In 2016, Two Dollar Radio published The Incantations of Daniel Johnston, a graphic novel written by McClanahan and illustrated by Ricardo Covolo. McClanahan refers to it as a "doodle book" that relays the life of musician Daniel Johnston from his birth to the current day. It is described as a "loose biography, a history imagined" and covers mental illness, art, and, of course, music.

In 2021, McClanahan's 2017 novel The Sarah Book was adapted into a one-man show by Berliner Ensemble artistic director Oliver Reese, who then directed the production at London's The Coronet Theatre in 2022.

For over a decade McClanahan has taught introductory English courses at a community college and is also a filmmaker.

McClanahan is considered a well-known author of the indie press world of authors and readers.

== Personal life ==
McClanahan has two children named Iris and Sam. He was formerly married to a woman named Sarah, and The Sarah Book is based in part on her and their marriage.

He resides in Beckley, West Virginia.

McClanahan has pursued other careers, including law.

==Critical response==
McClanahan's work has garnered generally favorable reviews. In his review of Stories V! for The Huffington Post, Declan Tan wrote, "it doesn't have any of the staid and academically 'meta' tropes that often go with it; you can tell McClanahan feels something when he writes and when he lives. He wants you to feel something too. And he wants you to see the possibilities of the writer-reader interaction."

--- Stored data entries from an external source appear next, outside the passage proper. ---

/-! ## Skein tables and blocks -/

/-- TABLE_LOAD, TABLE_LOAD_END and SLOT_CLOSE (R300, R301): a load of a slot that no block references begins and latches its
address; one of a referenced slot ends at once with 0x0510, and one that a foreign function asks for with 0x0514, in that
function's own Room, whose own slot's load goes on. A load of a valid table makes the slot valid with the table and its
identifier, once its read has issued (R322); a misaligned address ends it with 0x0512. CLOSE stores the bit. SKEIN_BLOCK_DECODE
(R306): a block whose header passes its checks takes its stored size from it; one whose header fails one is corrupt, and its
address is latched (R308); one whose stored bytes have come and decode puts its raw bytes into its buffer, counts them and
leaves the Reel. -/
def Obligations.SkeinTables : Prop :=
  (∀ (s : State) (r k : Nat), r < 16 → k < 4 → s.dev.windowServed 0 SKN_TABLE_SLOT.base = true →
    s.dev.get SKN_TABLE_SLOT.LOADING (4 * r + k) = 0 → s.dev.get SKN_TABLE_SLOT.REFS (4 * r + k) = 0 →
    Answers (.tableLoad 0 r k) s fun e =>
      e.get SKN_TABLE_SLOT.GO (4 * r + k) = 1 ∧ e.get SKN_TABLE_SLOT.LOADING (4 * r + k) = 1
        ∧ (e.slot r k).addr = s.dev.get64 SKN_TABLE_ADDR_LO SKN_TABLE_ADDR_HI (4 * r + k)
        ∧ RegsKept s.dev e [SKN_TABLE_SLOT.addr (4 * r + k)] ∧ e.mem = s.dev.mem) ∧
  (∀ (s : State) (r k : Nat), r < 16 → k < 4 → s.dev.windowServed 0 SKN_TABLE_SLOT.base = true →
    s.dev.get SKN_TABLE_SLOT.LOADING (4 * r + k) = 0 → s.dev.get SKN_TABLE_SLOT.REFS (4 * r + k) ≠ 0 →
    Answers (.tableLoad 0 r k) s fun e =>
      e.get SKN_TABLE_SLOT.CODE (4 * r + k) = 0x0510 ∧ e.get SKN_TABLE_SLOT.LOADING (4 * r + k) = 0
        ∧ bitAt (e.get SKN_STAT.LOAD_FAIL r) k = true
        ∧ RegsKept s.dev e (SKN_TABLE_SLOT.addr (4 * r + k) :: SKN_STAT.addr r :: irqRegs (1 + r)) ∧ e.mem = s.dev.mem) ∧
  (∀ (s : State) (fn r k : Nat), r < 16 → k < 4 → fn ≠ 0 → fn ≤ 16 → fn ≠ r + 1 →
    s.dev.windowServed fn SKN_TABLE_SLOT.base = true →
    Answers (.tableLoad fn r k) s fun e =>
      e.get SKN_TABLE_SLOT.CODE (4 * (fn - 1) + k) = 0x0514 ∧ bitAt (e.get SKN_STAT.LOAD_FAIL (fn - 1)) k = true
        ∧ e.get SKN_TABLE_SLOT.LOADING (4 * (fn - 1) + k) = s.dev.get SKN_TABLE_SLOT.LOADING (4 * (fn - 1) + k)
        ∧ e.rd SKN_TABLE_SLOT (4 * r + k) = s.dev.rd SKN_TABLE_SLOT (4 * r + k) ∧ e.mem = s.dev.mem) ∧
  (∀ (s : State) (r k a : Nat), r < 16 → k < 4 → s.dev.get SKN_TABLE_SLOT.LOADING (4 * r + k) = 1 → a = (s.dev.slot r k).addr →
    a % 128 = 0 → inside (s.dev.ftWin r) a 128 = true → s.dev.poisoned a 128 = false →
    s.dev.requestWaits (some r) a 128 = false →
    skValid (s.dev.rdBytes a 128) = true →
    Answers (.tableLoadEnd r k) s fun e =>
      (e.slot r k).table = s.dev.rdBytes a 128 ∧ e.get SKN_TABLE_SLOT.VALID (4 * r + k) = 1
        ∧ e.get SKN_TABLE_SLOT.LOADING (4 * r + k) = 0 ∧ e.get SKN_TABLE_SLOT.CODE (4 * r + k) = 0
        ∧ e.rd SKN_TABLE_ID (4 * r + k) = crc32 (s.dev.rdBytes a 128) ∧ bitAt (e.get SKN_STAT.LOAD_DONE r) k = true
        ∧ e.bal (2 * r + tierOf a) = s.dev.bal (2 * r + tierOf a) - 10 * (chargeOf false a 128 : Int) ∧ e.mem = s.dev.mem) ∧
  (∀ (s : State) (r k : Nat), r < 16 → k < 4 → s.dev.get SKN_TABLE_SLOT.LOADING (4 * r + k) = 1 →
    (s.dev.slot r k).addr % 128 = 0 → inside (s.dev.ftWin r) (s.dev.slot r k).addr 128 = true →
    s.dev.requestWaits (some r) (s.dev.slot r k).addr 128 = true →
    Answers (.tableLoadEnd r k) s fun e =>
      e.skn = s.dev.skn ∧ RegsKept s.dev e [MEM_REG_BUDGET.addr (2 * r + tierOf (s.dev.slot r k).addr)] ∧ e.mem = s.dev.mem) ∧
  (∀ (s : State) (r k : Nat), r < 16 → k < 4 → s.dev.get SKN_TABLE_SLOT.LOADING (4 * r + k) = 1 →
    (s.dev.slot r k).addr % 128 ≠ 0 →
    Answers (.tableLoadEnd r k) s fun e =>
      e.get SKN_TABLE_SLOT.CODE (4 * r + k) = 0x0512 ∧ bitAt (e.get SKN_STAT.LOAD_FAIL r) k = true
        ∧ e.get SKN_TABLE_SLOT.VALID (4 * r + k) = s.dev.get SKN_TABLE_SLOT.VALID (4 * r + k)
        ∧ (e.slot r k).table = (s.dev.slot r k).table ∧ e.mem = s.dev.mem) ∧
  (∀ (s : State) (fn r k : Nat) (b : Bool), r < 16 → k < 4 → mayAct fn r = true →
    s.dev.windowServed fn SKN_TABLE_SLOT.base = true →
    Answers (.slotClose fn r k b) s fun e =>
      e.get SKN_TABLE_SLOT.CLOSE (4 * r + k) = (if b then 1 else 0) ∧ RegsKept s.dev e [SKN_TABLE_SLOT.addr (4 * r + k)]
        ∧ e.mem = s.dev.mem) ∧
  (∀ (s : State) (i k r w0 : Nat) (b : SkBlock) (first : List (BitVec 8)), s.dev.spindleRoom i = some r →
    (s.dev.reel i).blocks.find? (fun x => !x.write && x.stream == k) = some b → b.size = 0 →
    b.pieces.find? (fun p => p.1 == 0) = some (0, first) → w0 = ofLe (first.take 4) →
    skHeadCode (s.dev.skTable r (bitsOf w0 25 2)) (first.take 16) ((List.range 16).any (badByte b.bad))
      (s.dev.stf i k 0x50 4 - 4096 * b.row) (s.dev.rowLen i k b.row) = 0 →
    b.slot = (if bitAt w0 24 then some (bitsOf w0 25 2) else none) →
    Answers (.skeinBlockDecode i k) s fun e =>
      (e.reel i).blocks = (s.dev.reel i).blocks.map (fun x => if x == b then { b with size := 16 + bitsOf w0 12 12 + 1 } else x)
        ∧ e.regs = s.dev.regs ∧ e.mem = s.dev.mem) ∧
  (∀ (s : State) (i k r u a : Nat) (b : SkBlock) (first bs : List (BitVec 8)), s.dev.spindleRoom i = some r →
    (s.dev.reel i).blocks.find? (fun x => !x.write && x.stream == k) = some b →
    k < (s.dev.reel i).streams.length → b.pieces.find? (fun p => p.1 == 0) = some (0, first) →
    skHeadCode (s.dev.skTable r (bitsOf (ofLe (first.take 4)) 25 2)) (first.take 16) ((List.range 16).any (badByte b.bad))
      (s.dev.stf i k 0x50 4 - 4096 * b.row) (s.dev.rowLen i k b.row) = 0 →
    b.size ≠ 0 → b.size ≤ (b.pieces.map fun p => p.2.length).foldl (· + ·) 0 →
    skDecode (s.dev.skTable r (bitsOf (ofLe (first.take 4)) 25 2)) (joinPieces b.pieces b.size) b.bad
      (s.dev.stf i k 0x50 4 - 4096 * b.row) (s.dev.rowLen i k b.row) = .raw bs →
    u = b.row / max 1 (s.dev.stUnitRows i k) → a = s.dev.bufAddr i k u + 4096 * (b.row % max 1 (s.dev.stUnitRows i k)) →
    Answers (.skeinBlockDecode i k) s fun e =>
      e.rdBytes a bs.length = bs ∧ MemKept s.dev e a bs.length ∧ (e.reel i).blocks = (s.dev.reel i).blocks.filter (· != b)
        ∧ (e.strm i k).have u = (s.dev.strm i k).have u + s.dev.rowLen i k b.row
        ∧ e.get64 SKN_RAW_BYTES_LO SKN_RAW_BYTES_HI r = (s.dev.get64 SKN_RAW_BYTES_LO SKN_RAW_BYTES_HI r + bs.length) % 2 ^ 64
        ∧ e.get64 SKN_STORED_BYTES_LO SKN_STORED_BYTES_HI r
          = (s.dev.get64 SKN_STORED_BYTES_LO SKN_STORED_BYTES_HI r + b.size) % 2 ^ 64
        ∧ RegsKept s.dev e [SKN_TABLE_SLOT.addr (4 * r + b.slot.getD 0), SKN_RAW_BYTES_LO.addr r, SKN_RAW_BYTES_HI.addr r,
          SKN_STORED_BYTES_LO.addr r, SKN_STORED_BYTES_HI.addr r]) ∧
  (∀ (s : State) (i k r : Nat) (b : SkBlock) (first : List (BitVec 8)), s.dev.spindleRoom i = some r → r < 16 →
    (s.dev.reel i).blocks.find? (fun x => !x.write && x.stream == k) = some b →
    b.pieces.find? (fun p => p.1 == 0) = some (0, first) →
    skHeadCode (s.dev.skTable r (bitsOf (ofLe (first.take 4)) 25 2)) (first.take 16) ((List.range 16).any (badByte b.bad))
      (s.dev.stf i k 0x50 4 - 4096 * b.row) (s.dev.rowLen i k b.row) ≠ 0 →
    Answers (.skeinBlockDecode i k) s fun e =>
      e.get SKN_STAT.CORRUPT_EV r = 1
        ∧ (s.dev.get SKN_STAT.CORRUPT_EV r = 0 → e.get64 SKN_ERR_ADDR_LO SKN_ERR_ADDR_HI r = b.addr % 2 ^ 64)
        ∧ e.rd SKN_ERR_CNT r = min (s.dev.rd SKN_ERR_CNT r + 1) 0xFFFFFFFF)
/-! ## Memory tiers -/
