-- ==== Sys2Proof/Laws/State.lean ====
section
/-! SUPPORT. What each basic update leaves alone: one lemma per field of the device per update, and the field written. -/

namespace Sys2Proof.Machine

variable (d : Dev)

/-! ### wrOff -/

@[simp] theorem Dev.wrOff_mem (off : Nat) (v : BitVec 32) : (d.wrOff off v).mem = d.mem := rfl
@[simp] theorem Dev.wrOff_poison (off : Nat) (v : BitVec 32) : (d.wrOff off v).poison = d.poison := rfl
@[simp] theorem Dev.wrOff_poisonW (off : Nat) (v : BitVec 32) : (d.wrOff off v).poisonW = d.poisonW := rfl
@[simp] theorem Dev.wrOff_out (off : Nat) (v : BitVec 32) : (d.wrOff off v).out = d.out := rfl
@[simp] theorem Dev.wrOff_free (off : Nat) (v : BitVec 32) : (d.wrOff off v).free = d.free := rfl
@[simp] theorem Dev.wrOff_irq (off : Nat) (v : BitVec 32) : (d.wrOff off v).irq = d.irq := rfl
@[simp] theorem Dev.wrOff_que (off : Nat) (v : BitVec 32) : (d.wrOff off v).que = d.que := rfl
@[simp] theorem Dev.wrOff_bell (off : Nat) (v : BitVec 32) : (d.wrOff off v).bell = d.bell := rfl
@[simp] theorem Dev.wrOff_net (off : Nat) (v : BitVec 32) : (d.wrOff off v).net = d.net := rfl
@[simp] theorem Dev.wrOff_memx (off : Nat) (v : BitVec 32) : (d.wrOff off v).memx = d.memx := rfl
@[simp] theorem Dev.wrOff_dma (off : Nat) (v : BitVec 32) : (d.wrOff off v).dma = d.dma := rfl
@[simp] theorem Dev.wrOff_skn (off : Nat) (v : BitVec 32) : (d.wrOff off v).skn = d.skn := rfl
@[simp] theorem Dev.wrOff_reels (off : Nat) (v : BitVec 32) : (d.wrOff off v).reels = d.reels := rfl
@[simp] theorem Dev.wrOff_kl (off : Nat) (v : BitVec 32) : (d.wrOff off v).kl = d.kl := rfl
@[simp] theorem Dev.wrOff_flt (off : Nat) (v : BitVec 32) : (d.wrOff off v).flt = d.flt := rfl
@[simp] theorem Dev.wrOff_mgmt (off : Nat) (v : BitVec 32) : (d.wrOff off v).mgmt = d.mgmt := rfl
@[simp] theorem Dev.wrOff_red (off : Nat) (v : BitVec 32) : (d.wrOff off v).red = d.red := rfl
@[simp] theorem Dev.wrOff_med (off : Nat) (v : BitVec 32) : (d.wrOff off v).med = d.med := rfl
@[simp] theorem Dev.wrOff_vc (off : Nat) (v : BitVec 32) : (d.wrOff off v).vc = d.vc := rfl
@[simp] theorem Dev.wrOff_pwr (off : Nat) (v : BitVec 32) : (d.wrOff off v).pwr = d.pwr := rfl
@[simp] theorem Dev.wrOff_boot (off : Nat) (v : BitVec 32) : (d.wrOff off v).boot = d.boot := rfl
@[simp] theorem Dev.wrOff_spx (off : Nat) (v : BitVec 32) : (d.wrOff off v).spx = d.spx := rfl

/-! ### wr -/

@[simp] theorem Dev.wr_mem (r : RegDesc) (i v : Nat) : (d.wr r i v).mem = d.mem := rfl
@[simp] theorem Dev.wr_poison (r : RegDesc) (i v : Nat) : (d.wr r i v).poison = d.poison := rfl
@[simp] theorem Dev.wr_poisonW (r : RegDesc) (i v : Nat) : (d.wr r i v).poisonW = d.poisonW := rfl
@[simp] theorem Dev.wr_out (r : RegDesc) (i v : Nat) : (d.wr r i v).out = d.out := rfl
@[simp] theorem Dev.wr_free (r : RegDesc) (i v : Nat) : (d.wr r i v).free = d.free := rfl
@[simp] theorem Dev.wr_irq (r : RegDesc) (i v : Nat) : (d.wr r i v).irq = d.irq := rfl
@[simp] theorem Dev.wr_que (r : RegDesc) (i v : Nat) : (d.wr r i v).que = d.que := rfl
@[simp] theorem Dev.wr_bell (r : RegDesc) (i v : Nat) : (d.wr r i v).bell = d.bell := rfl
@[simp] theorem Dev.wr_net (r : RegDesc) (i v : Nat) : (d.wr r i v).net = d.net := rfl
@[simp] theorem Dev.wr_memx (r : RegDesc) (i v : Nat) : (d.wr r i v).memx = d.memx := rfl
@[simp] theorem Dev.wr_dma (r : RegDesc) (i v : Nat) : (d.wr r i v).dma = d.dma := rfl
@[simp] theorem Dev.wr_skn (r : RegDesc) (i v : Nat) : (d.wr r i v).skn = d.skn := rfl
@[simp] theorem Dev.wr_reels (r : RegDesc) (i v : Nat) : (d.wr r i v).reels = d.reels := rfl
@[simp] theorem Dev.wr_kl (r : RegDesc) (i v : Nat) : (d.wr r i v).kl = d.kl := rfl
@[simp] theorem Dev.wr_flt (r : RegDesc) (i v : Nat) : (d.wr r i v).flt = d.flt := rfl
@[simp] theorem Dev.wr_mgmt (r : RegDesc) (i v : Nat) : (d.wr r i v).mgmt = d.mgmt := rfl
@[simp] theorem Dev.wr_red (r : RegDesc) (i v : Nat) : (d.wr r i v).red = d.red := rfl
@[simp] theorem Dev.wr_med (r : RegDesc) (i v : Nat) : (d.wr r i v).med = d.med := rfl
@[simp] theorem Dev.wr_vc (r : RegDesc) (i v : Nat) : (d.wr r i v).vc = d.vc := rfl
@[simp] theorem Dev.wr_pwr (r : RegDesc) (i v : Nat) : (d.wr r i v).pwr = d.pwr := rfl
@[simp] theorem Dev.wr_boot (r : RegDesc) (i v : Nat) : (d.wr r i v).boot = d.boot := rfl
@[simp] theorem Dev.wr_spx (r : RegDesc) (i v : Nat) : (d.wr r i v).spx = d.spx := rfl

In their review of Crapalachia, The Paris Review said, "his voice is wholly unaffected, and his account manages to be both comic and unpretentiously sentimental," while Paste magazine called his writing "stark, beautiful" and that it "cannot be confined by genre."

Alison Glock of The New York Times said of Crapalachia, "McClanahan's prose is miasmic, dizzying, repetitive. A rushing river of words that reflects the chaos and humanity of the place from which he hails. He writes in an elliptical fever dream so contagious that slowing down is not an option. It would be like putting a doorstop in front of a speeding train. This is not a book you savor. It is one you inhale." Steve Donoghue, writing for The Washington Post, called Crapalachia "the genuine article: intelligent, atmospheric, raucously funny and utterly wrenching." In the New York Daily News, Michael Abolafia reviewed Hill William positively, saying that it "invites us to look into the heart of easily forgotten, off-the-beaten-path landscapes and the strangeness that permeates them, and we are better off for his words."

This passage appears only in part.